Ranking nodes in growing networks: When PageRank fails
In class, we learned PageRank to be the most popular and well-known means of ranking pages on the web. One of the main measures of the PageRank algorithm is its use of links to and from other sites to show the importance and relevance of a particular site. I read the paper, “Ranking nodes in growing networks: When PageRank fails”, discussing the effect of PageRank on an actively growing network and how it affected the nodes in the network. As quoted by this paper, “despite its outstanding popularity and broad use in different areas of science, the relation between the algorithm’s efficacy and properties of the network on which it acts has not yet been fully understood.”

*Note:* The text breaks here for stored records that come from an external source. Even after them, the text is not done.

-- ==== Sys2Proof/Config.lean ====
section
/-!
DEFINITION. What the spec leaves open, as constants without a body: no proof can see their values, and
a claim holds for every value of them. Each is named in a row of the assumption log.
-/

namespace Sys2Proof.Config

open Sys2Proof.Machine

/-- A fresh free value of w bits, taken with the counter the step advances (log 6). -/
opaque freeValue (w : Nat) : Nat → BitVec w

/-- Byte k of the local and Basin memory of a group's tick that nothing has written in the tick (log 15). -/
opaque undefinedByte (group tick k : Nat) : Byte

/-- The named operands of a record's eight operand bytes, by class (log 12). -/
opaque opArgs : Nat → Nat → Option OpArgs

/-- Reading of a v2 plan, whose header and tables the spec does not lay out (log 13). -/
opaque parseV2 : List Byte → Option Plan

/-- Number of a status (log 10): 0 to 13 in the order of Status. -/
opaque statusCode : Nat → BitVec 8

/-- Results of a reply and sets of a telemetry report as payload bytes, by opcode: the spec lays out neither (log 10). -/
opaque resultBytes : Nat → List Nat → List (BitVec 8)

/-- CODE of an event record whose code Table 13-5 does not give, by what it records (log 11). -/
opaque recordCode : String → BitVec 16

/-- Place of element (row, column) of a tensor of some rows and columns in the tensor's bytes, counted
in elements; the spec gives no order (log 24). -/
opaque elemIndex (flags rows cols r c : Nat) : Nat

/-- Place of the scale code of a Microscaling block, by its number along the blocks' axis and across it, in bytes after
the elements (log 24). -/
opaque scaleIndex (flags rows cols along across : Nat) : Nat

/-- Die whose cores consume tile k of tensor i of a group's model or adapter, among the dies of its channels (log 24). -/
opaque tileDie (group ident i k : Nat) : Nat

/-- List budget B that a plan declares for tensor i: the spec gives it no place in the plan's layout (log 24). -/
opaque listBudget (plan : Option Plan) (i : Nat) : Nat

/-- Granules of the outlier list of tile k of a native tensor (log 24). -/
opaque nativeList (bytes k : Nat) : Nat

/-- Segments of a probe pack, from its bytes, the offset of its segment table and the number of segments;
none where one is out of range (log 27). -/
opaque probeSegments (pack : List Byte) (table n : Nat) : Option (List ProbeSeg)

/-- Granules of the system region on a stack (log 25). -/
opaque systemGranules (stack : Nat) : Nat

/-- Where the search for a free place of a die's memory starts, by a counter (log 26). -/
opaque frameAddr (die n : Nat) : Nat

/-- Bytes of a structure whose byte layout the spec does not give, from its fields (log 27). -/
opaque recordBytes (what : String) (fields : List Nat) : List Byte

/-- SHA-256 hashes of the vendor keys in boot ROM (log 28). -/
opaque vendorHash (k : Nat) : List Byte

/-- A quote's HSS signature, from its bottom tree, leaf and message (log 29). -/
opaque quoteSignature (tree leaf : Nat) (msg : List Byte) : List Byte

/-- Granule address of a context's page table, by a counter (log 137). -/
opaque tableAddr (n : Nat) : Nat

/-- FP32 cosine or sine of a position whose scale or frequency is no number (log 8). -/
opaque ropeOpen (sine : Bool) (pos : Nat) (scale freq : Word) : Word

/-- A cosine, a sine and an exponential in FP32 take the value above the exact one, or the one below (log 8). -/
opaque ropeUp (sine : Bool) (pos : Nat) (scale freq : Word) : Bool
opaque expUp (w : Word) : Bool

/-- FP32 sum of a row of exponentials, whose order R213 does not give (log 9). -/
opaque rowSum : List Word → Word

/-- Lane i of a vector operation, by class, function and operands, which the spec names without defining
its arithmetic (log 9). -/
opaque vecLane (cls fn n : Nat) (srcs : List (List Word)) (i : Nat) : Word

/-- Routing gate of expert e from the gate logits of a row, whose function the spec does not give (log 9). -/
opaque routeGate (layer : Nat) (logits : List Word) (e : Nat) : Word

end Sys2Proof.Config
end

The researchers in this paper took two data sets, one with pages from digg.com, a social news aggregator and from the papers from the American Physical Society. They ran PageRank and compared the PageRank to a “fitness” measure they developed for each node.
What was found in “Ranking nodes in growing networks: When PageRank fails” was that the PageRank had a temporal bias. That is, it favored the oldest and the most recent nodes, more heavily weighing the importance of them. Additionally, more recent nodes tended to have links to other more recent nodes, whereas old nodes (if they were updated) had links to both older and recent nodes. New nodes would reference newer and more relevant material. It was found that more recent nodes were an attractor of clicks, whereas older nodes were not, so it was very unlikely visiting a newer node would take you back to an older node, thus further favoring newer nodes. After pointing out this temporal bias, it suggests that the algorithm should be built upon the temporal linking features of a growing network
Source: https://www.nature.com/articles/srep16181#results